みたいなことをサラリと笑いながら話すような人で、すんごい陽気で、心底いい人。 



ビンボーで葬儀社でバイトしているときに、棺桶から花を抜き取って花束を作って当時は彼女だった奥さんにわたしてたとか(笑)、バイクで猛烈にぶっ飛ばすのが好きで「いつか猛烈なスピードで壁にぶちあったって痛みなく一気にいきたい」なんて言ったり、この世で一番大切なのは家族だから他の州では仕事は探さないんだとか、言ってたなぁ。



どんな悪口を言っても不思議とそれがユーモア混じりに聞こえるような、そんな声を持っていて、そして大学院の中にいた誰よりも暖かい倫理観を持った人でした。

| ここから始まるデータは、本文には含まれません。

theorem commandTurn_kept {t : State} (h : Kept R s) {w : HostWord} (e : commandTurn w s = .next t) :
    Kept R t := by
  unfold commandTurn decodeHost at e
  split at e
  · rename_i i hi
    split at hi <;> cases hi
    · exact h.settled (reset_kept s).yields e
    · exact h.command (fun _ => (startLzma1_kept h.stored).yields) e
    · refine h.command (fun hc => startRaw_yields h.stored (fun hs => ?_) _ _ _ _) e
      simpa [hs] using (Bool.and_eq_true_iff.mp hc).2
    · exact h.command (fun _ => startLzma2_yields h.stored _) e
    · exact h.command (fun hc => reopen_yields h hc _ _ _ _ _ _) e
  · cases e
    exact h

end Sys2Proof.Machine
end

section
/-! SUPPORT. The chunk kinds of LZMA2, the raw copy, and operations that waited (46_lzma2_demux.md). -/
namespace Sys2Proof.Machine

variable {R : Prop} {s : State}

/-! ### Entries -/

/-- Between the chunks of LZMA2, in whatever phase. -/
structure InChunks (s : State) : Prop where
  stored : Stored s
  chunked : Chunked s

theorem InChunks.mayRaise (h : InChunks s) : MayRaise s := by
  obtain ⟨hm, -, hw, -⟩ := h.chunked
  exact ⟨h.stored, by simp [hm], hw⟩

theorem InChunks.of_pulled {t : State} (h : InChunks s) (ht : Pulled s t) : InChunks t := by
  obtain ⟨_, _, _, rfl⟩ := ht
  exact ⟨h.stored, h.chunked⟩

theorem InChunks.winReset (h : InChunks s) : InChunks (winReset s) :=
  ⟨h.stored.winReset h.chunked.2.1, h.chunked⟩

theorem InChunks.smReset (h : InChunks s) : InChunks (smReset s) := ⟨h.stored.smReset, h.chunked⟩

theorem InChunks.c2ctrl (h : InChunks s) : Kept R (s.withPhase .c2ctrl) :=
  .of_not_run h.stored h.chunked (by simp)

/-- RAWCOPY begins with 1 to 65536 bytes to go (R276). -/
theorem rawEnter_kept (h : InChunks s) (hu : 1 ≤ s.c2.uncSize.toNat ∧ s.c2.uncSize.toNat ≤ 65536) :
    Kept R (rawEnter s) := by
  refine .of_not_run h.stored ⟨h.chunked, ?_⟩ (by simp [rawEnter])
  simp only [rawEnter, State.withPhase_c2, State.withC2_c2, BitVec.toNat_setWidth]
  omega

theorem rawdEnd_kept (h : InChunks s) (hu : 1 ≤ s.c2.uncSize.toNat ∧ s.c2.uncSize.toNat ≤ 65536) :
    Kept R (rawdEnd s) := rawEnter_kept h.winReset hu

/-- An LZMA chunk begins with a decoder and a size (R281). -/
theorem lzmaEnd_kept (h : InChunks s) (hd : s.c2.haveDecoder = true) : Kept R (lzmaEnd s) := by
  obtain ⟨hm, ha, hw, hst⟩ := h.chunked
  have hm0 : s.mode ≠ .none := by simp [hm]
  exact .of_not_run h.stored ⟨hm0, ha, fun _ => ⟨hd, rfl⟩, hw, hst⟩ (by simp [lzmaEnd])

theorem lzma3End_kept (h : InChunks s) (hd : s.c2.haveDecoder = true) : Kept R (lzma3End s) :=
  lzmaEnd_kept h.winReset hd

theorem oldDecoder_yields (h : InChunks s) :
    (oldDecoder s).Yields fun _ t => t = s ∧ s.c2.haveDecoder = true := by
  unfold oldDecoder
  split
  · exact ⟨rfl, ‹_›⟩
  · exact h.mayRaise.yields (by decide) _

/-! ### Chunk kinds -/

/-- A chunk's header has been read: nothing waits yet. -/
structure InHeader (s : State) : Prop extends InChunks s where
  phase : s.phase = .c2hdr

theorem InHeader.waits (h : InHeader s) {w : Wait}
    (hw : w = .rawd ∧ 1 ≤ s.c2.uncSize.toNat ∧ s.c2.uncSize.toNat ≤ 65536 ∨
      w = .lzma3 ∧ s.c2.haveDecoder = true) :
    Kept R (onHold .snk (s.withWait (some w))) := by
  obtain ⟨hm, ha, -, hst⟩ := h.chunked
  refine .of_not_run h.stored ?_ (by simp [onHold, h.phase])
  simp only [Control, onHold, State.withEnv_phase, State.withWait_phase, h.phase]
  exact ⟨hm, ha, hst, hw.imp (.imp_left (congrArg some)) (.imp_left (congrArg some))⟩

/-- The chunk registers are free. -/
theorem InHeader.withC2 (h : InHeader s) (x : C2) : InHeader (s.withC2 x) :=
  ⟨⟨h.stored, h.chunked⟩, h.phase⟩

theorem InHeader.loadSizes (h : InHeader s) (u : BitVec 21) (c : BitVec 16) : InHeader (loadSizes u c s) :=
  h.withC2 _

theorem InHeader.smReset (h : InHeader s) : InHeader (smReset s) := ⟨h.toInChunks.smReset, h.phase⟩

theorem InHeader.loadProps (h : InHeader s) {d : Byte} (hd : d.toNat < 225) :
    InHeader (loadProps (propLc d) (propLp d) (propPb d) s) :=
  ⟨⟨h.stored.loadProps hd, h.chunked⟩, h.phase⟩

theorem newDecoder_yields (h : InHeader s) (d : Byte) :
    (newDecoder d s).Yields fun _ t => InHeader t ∧ t.c2.haveDecoder = true := by
  have hp := h.withC2 { s.c2 with prop := d }
  refine (propCheck_yields hp.mayRaise d).bind fun _ t ⟨ht, hd⟩ => ?_
  subst ht
  exact .ok ⟨((hp.loadProps hd).smReset).withC2 _, rfl⟩

theorem uncSizeOf_range (u : BitVec 16) : 1 ≤ (uncSizeOf u).toNat ∧ (uncSizeOf u).toNat ≤ 65536 := by
  have := u.isLt
  rw [uncSizeOf_eq u (by omega), BitVec.toNat_ofNat]
  omega

theorem c2Rawd_kept (h : InHeader s) (u : BitVec 16) : Kept R (c2Rawd (uncSizeOf u) s) := by
  have hl : InHeader (loadUnc (uncSizeOf u) s) := h.withC2 _
  unfold c2Rawd
  dsimp only
  split
  · exact rawdEnd_kept hl.toInChunks (uncSizeOf_range u)
  · exact hl.waits (.inl ⟨rfl, uncSizeOf_range u⟩)

theorem c2Raw_kept (h : InHeader s) (u : BitVec 16) : Kept R (rawEnter (loadUnc (uncSizeOf u) s)) :=
  rawEnter_kept ⟨h.stored, h.chunked⟩ (uncSizeOf_range u)

theorem c2Lzma0_yields (h : InHeader s) (u : BitVec 21) (c : BitVec 16) :
    (c2Lzma0 u c s).Yields fun _ => Kept R := by
  have hl := (h.loadSizes u c).toInChunks
  refine (oldDecoder_yields hl).bind fun _ t ⟨ht, hd⟩ => ?_
  subst ht
  exact lzmaEnd_kept hl hd

theorem c2Lzma1_yields (h : InHeader s) (u : BitVec 21) (c : BitVec 16) :
    (c2Lzma1 u c s).Yields fun _ => Kept R := by
  have hl := (h.loadSizes u c).toInChunks
  refine (oldDecoder_yields hl).bind fun _ t ⟨ht, hd⟩ => ?_
  subst ht
  exact lzmaEnd_kept hl.smReset hd

theorem c2Lzma2_yields (h : InHeader s) (u : BitVec 21) (c : BitVec 16) (d : Byte) :
    (c2Lzma2 u c d s).Yields fun _ => Kept R :=
  (newDecoder_yields (h.loadSizes u c) d).bind fun _ _ ht => lzmaEnd_kept ht.1.toInChunks ht.2

theorem c2Lzma3_yields (h : InHeader s) (u : BitVec 21) (c : BitVec 16) (d : Byte) :
    (c2Lzma3 u c d s).Yields fun _ => Kept R := by
  refine (newDecoder_yields (h.loadSizes u c) d).bind fun _ t ht => ?_
  split
  · exact lzma3End_kept ht.1.toInChunks ht.2
  · exact ht.1.waits (.inr ⟨rfl, ht.2⟩)

/-- Whatever the control byte, its operation keeps the invariants (R272). -/
theorem chunkOf_runs (h : InHeader s) (c : Byte) (x : List Byte) : Runs R (exec (chunkOf c x) s) := by
  obtain ⟨hm, ha, hw, -⟩ := h.chunked
  have hm0 : s.mode ≠ .none := by simp [hm]
  unfold chunkOf
  split_ifs
  · exact ⟨s, _, rfl, (kept_finish h.stored hm0 ha hw rfl).yields⟩
  · exact ⟨s, _, rfl, (c2Rawd_kept h _).yields⟩
  · exact ⟨s, _, rfl, (c2Raw_kept h _).yields⟩
  · exact ⟨s, _, rfl, h.mayRaise.yields (by decide) _⟩
  · exact ⟨s, _, rfl, c2Lzma0_yields h _ _⟩
  · exact ⟨s, _, rfl, c2Lzma1_yields h _ _⟩
  · exact ⟨s, _, rfl, c2Lzma2_yields h _ _ _⟩
  · exact ⟨s, _, rfl, c2Lzma3_yields h _ _ _⟩

theorem fetchChunk_yields (h : Kept R s) (hp : s.phase = .c2ctrl) :
    (fetchChunk s).Yields fun i t => Runs R (exec i t) := by
  have hc : InChunks s := ⟨h.stored, by simpa only [Control, hp] using h.control⟩
  refine (pull_yields hc.mayRaise).bind fun c t ht => ?_
  have hh : InHeader ((t.withC2 { t.c2 with ctrl := c }).withPhase .c2hdr) :=
    ⟨⟨(hc.of_pulled ht).stored, (hc.of_pulled ht).chunked⟩, rfl⟩
  refine (pullN_yields _ hh.mayRaise).bind fun x u hu => ?_
  have hphase : u.phase = .c2hdr := by
    obtain ⟨_, _, _, rfl⟩ := hu
    rfl
  exact chunkOf_runs ⟨hh.toInChunks.of_pulled hu, hphase⟩ c x

/-! ### The raw copy -/

/-- One byte fewer to go, or the end of the chunk (R276). -/
theorem rawNext_kept (h : InChunks s) (hp : s.phase = .c2raw)
    (hr : 1 ≤ s.c2.rawLeft.toNat ∧ s.c2.rawLeft.toNat ≤ 65536) : Kept R (rawNext s) := by
  have hn : InChunks (s.withC2 { s.c2 with rawLeft := s.c2.rawLeft - 1#17 }) := ⟨h.stored, h.chunked⟩
  unfold rawNext
  dsimp only
  split
  · exact hn.c2ctrl
  · rename_i h0
    refine .of_not_run hn.stored ?_ (by simp [hp])
    have hne : (s.c2.rawLeft - 1#17).toNat ≠ 0 := fun e => h0 (BitVec.eq_of_toNat_eq e)
    have hsub : (s.c2.rawLeft - 1#17).toNat = s.c2.rawLeft.toNat - 1 :=
      BitVec.toNat_sub_of_le (BitVec.le_def.mpr hr.1)
    simp only [Control, State.withC2_phase, hp]
    refine ⟨hn.chunked, ?_⟩
    simp only [State.withC2_c2]
    omega

theorem rawCopy_yields (h : Kept R s) (hp : s.phase = .c2raw) : (rawCopy s).Yields fun _ => Kept R := by
  obtain ⟨hch, hr⟩ : Chunked s ∧ 1 ≤ s.c2.rawLeft.toNat ∧ s.c2.rawLeft.toNat ≤ 65536 := by
    simpa only [Control, hp] using h.control
  have hc : InChunks s := ⟨h.stored, hch⟩
  obtain ⟨hw, hd⟩ := h.stored.window hch.2.1
  unfold rawCopy
  rw [if_pos hp]
  split
  · exact hc.c2ctrl
  split
  · exact h.withEnv _
  · rename_i hroom
    refine (pull_yields hc.mayRaise).bind fun b t ⟨_, _, _, ht⟩ => (winPut_yields b t).bind fun _ u hu => ?_
    subst ht hu
    have hput := h.stored.withWin (hw.putWin (by omega) b) hd
    exact rawNext_kept ⟨hput, hch⟩ hp hr

/-! ### What waited -/

theorem resume_kept {w : Wait} (h : Kept R s) (hw : s.wait = some w) : Kept R (resume w s) := by
  have hphase := phaseOk_of_control h.control
  have hctrl := h.control
  cases w with
  | rawd =>
    obtain ⟨hp, hu⟩ := hphase.rawd hw
    obtain ⟨hm, ha, hst, -⟩ : s.mode = .lzma2 ∧ s.win.allocated = true ∧ s.status = clearStatus ∧ _ := by
      simpa only [Control, hp] using hctrl
    exact rawdEnd_kept ⟨h.stored, hm, ha, rfl, hst⟩ hu
  | lzma3 =>
    obtain ⟨hp, hd⟩ := hphase.lzma3 hw
    obtain ⟨hm, ha, hst, -⟩ : s.mode = .lzma2 ∧ s.win.allocated = true ∧ s.status = clearStatus ∧ _ := by
      simpa only [Control, hp] using hctrl
    exact lzma3End_kept ⟨h.stored, hm, ha, rfl, hst⟩ hd
  | reopen sd u =>
    obtain ⟨hp, hm⟩ := hphase.reopen sd u hw
    obtain ⟨hm0, ha, hst⟩ : s.mode ≠ .none ∧ s.win.allocated = true ∧ s.status = clearStatus := by
      simpa [Control, hp, hw, hm] using hctrl
    have hm2 : s.mode ≠ .lzma2 := fun e => by simp [e] at hm
    have hb : Begun s.mode (winReset (s.withWait none)) := ⟨h.stored.winReset ha, rfl, rfl, hst⟩
    exact reopenEnd_kept hb ha hm0 hm2 sd u

end Sys2Proof.Machine
end

section
/-! SUPPORT. Every move of every agent keeps the invariants, so every step does. -/
namespace Sys2Proof.Machine

variable {R : Prop} {s t : State}

/-! ### CORE -/

theorem afterExec_kept {o : Outcome} (h : Kept R s) (ho : Runs R o) (e : afterExec s o = .next t) : Kept R t := by
  obtain ⟨s0, r, rfl, hr⟩ := ho
  cases hs : settle s0 r with
  | next u =>
    simp only [hs, afterExec] at e
    split at e
    · cases e
      exact h.withEnv _
    · rename_i hold
      cases e
      rcases kept_of_settle hr hs with hk | rfl
      · exact hk
      · exact absurd rfl hold
  | fault f => simp [hs, afterExec] at e
  | refused f => simp [hs, afterExec] at e

theorem execFetched_kept {r : Res Instr} (h : Kept R s) (hr : r.Yields fun i u => Runs R (exec i u))
    (e : execFetched s r = .next t) : Kept R t := by
  cases r with
  | ok i u => exact afterExec_kept h hr e
  | raised u =>
    cases e
    exact Failed.kept hr
  | held =>
    cases e
    exact h.withEnv _
  | bad f => cases e

theorem runPass_kept (h : Kept R s) (hp : s.phase = .run) (hw : s.win.pending = 0)
    (e : runPass s = .next t) : Kept R t := by
  have hr := h.running hp hw
  unfold runPass at e
  split at e
  · exact h.settled (stop_yields hr rfl) e
  · exact execFetched_kept h (fetchSymbol_yields hr) e

theorem corePhase_kept (h : Kept R s) (hw : s.wait = none) (e : corePhase s = .next t) : Kept R t := by
  have held {x : Hold} (e : Host.Outcome.next (onHold x s) = (.next t : Outcome)) : Kept R t := by
    cases e
    exact h.withEnv _
  unfold corePhase at e
  split at e <;> rename_i hp
  · exact held e
  · exact execFetched_kept h (fetchHdr1_yields h hp) e
  · exact execFetched_kept h (fetchPrologue_yields h hp) e
  · split at e
    · exact runPass_kept h hp ‹_› e
    · exact held e
  · exact execFetched_kept h (fetchChunk_yields h hp) e
  · have hhdr := (phaseOk_of_control h.control).hdr hp
    simp [hw] at hhdr
  · exact afterExec_kept h ⟨s, _, rfl, rawCopy_yields h hp⟩ e
  · exact held e
  · exact held e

「いやー 今日の学内プレゼンさ、あの教授のうんこ野郎ったら! ⚪⚪君の発表にすっげー斜めから嫌味なことネチネチいじめてて、おりゃー、もう、頭きたのってなんのって!」 


そんな怒っているときでも、ユーモア間に溢れたひとで。




やつは数ヶ月前に自殺してしまいました。




数年前から何かかの病気で慢性の痛みを抱えていて、そのために仕事を辞めざるを得ず、傷害者保険を申請していたのですが、それが断られたとき、ずっと彼と追いかけごっこをしていた悪に追い越されちゃいました。 



いつも、彼の中に堂々と居座ってた闇のようなもんの、ほんの一歩先、ほんの一歩先だけを歩いてたティム。 



あんなに家族思いで、家族が世界の中心で、奥さんのベスをそりゃあもうこっちが恥ずかしくなるぐらいべた褒めだったのに、彼女と二人の息子を残して行っちまいました。




学術用語辞典のためにエントリーを書く話があって、その一つが彼の専門分野だったので、久しぶりにメールで話したのが今年の初め。 しばらく病気のこととか保険会社のばかやろーのこととかで研究から手が離れてたから、すっげーいい機会だって張り切ってたくせに。 



ティム、おつかれ。
あたしは君に会えてすっごく良かったよ。あたしは君の真面目なんだかおちゃらけているんだか分からない声とか、わっはっはっはーって笑う豪快さとか、ぶれない価値観とか、大好きだった。



そっか、あんたはこれから年を取らないんだ。皺も白髪も増えないんだね。


いつかあたしは君より年上になるだろうけど、あたしはこれからも君のことを見上げていくよ。 



君が大好きだったおばあちゃんとお母さんに再会して、笑っていることを祈ってる。 おつかれ。 You don’t need to beat the demon anymore.